The Company will pay to the Vendor a royalty of 3% Gross Overriding Royalty (“GOR”) with respects to diamonds extracted. The Company shall have the right, to purchase 2% of the GOR from the Vendor in consideration of $2,000,000. The Company shall have first right of offer to obtain the remaining 1%.
The Company will pay to the Vendor a royalty of 3% Net Smelter Royalty (“NSR”) with respects to any nondiamond minerals and/or metals. The Company shall have the right, to purchase 2% of the NSR from the Vendor in consideration of $2,000,000.
Upon completion of a NI 43-101 compliant resource exceeding 1,000,000 ounces of Gold, the Company will issue 500,000 common shares to the Vendor.
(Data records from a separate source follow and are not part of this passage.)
-- ==== Sys2Proof/Machine/Compositor.lean ====
section
/-! DEFINITION. The morph and output compositor `COMPOSE` (spec 44_compositor.md rules R170 to R175). -/

namespace Sys2Proof.Machine

/-- The blend of one sample (R170): `(yp * (1.0 - pos)) + (yt * pos)`. -/
def blendSample (D : Domain) (pos yp yt : F) : F := D.add (D.mul yp (D.sub Const.one pos)) (D.mul yt pos)

/-- `BL[ch]` (R170): the primary output alone where the morph position is zero. -/
def blended (s : State) (ch : Fin NC) : List F :=
  let c := look s.chan ch
  if morphOn c then List.zipWith (blendSample s.P.dom c.morph) (look s.blk.yp ch) (look s.blk.yt ch)
  else look s.blk.yp ch

/-- `OUT[ch]` (R171): the blend scaled by the level. -/
def scaledOut (s : State) (ch : Fin NC) : List F :=
  (blended s ch).map fun bl => s.P.dom.mul bl (look s.chan ch).level

/-- `ENV[ch]` (R172): `fabs` of the first blended sample, taken before the level. -/
def envOf (s : State) (ch : Fin NC) : F :=
  match blended s ch with
  | bl :: _ => F.abs bl
  | []      => look s.env ch

/-- `CHLEVEL[ch]` (R173): the same value divided by `CLIP_LEVEL`. -/
def chlevelOf (s : State) (ch : Fin NC) : F :=
  match blended s ch with
  | bl :: _ => s.P.dom.div (F.abs bl) s.P.clipLevel
  | []      => look s.chlevel ch

/-- `COMPOSE` (R175). -/
def compose (s : State) : State :=
  clearEventFlags { s with
    out := perCh (scaledOut s)
    env := perCh (envOf s)
    chlevel := perCh (chlevelOf s) }

end Sys2Proof.Machine
end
Upon completion of a positive bankable feasibility study, the Company will issue 1,000,000 common shares to the Vendor.
In the event the Company sells or options the property to a third party, the Company shall pay the Vendor an additional 5% of the sale price in cash or shares of the Company.
Hemlo South
During the year ended March 31, 2020, the Company staked another 74 claims in the Hemlo South project located in the Archean Schreiber-Hemlo greenstone belt for a total of $3,700.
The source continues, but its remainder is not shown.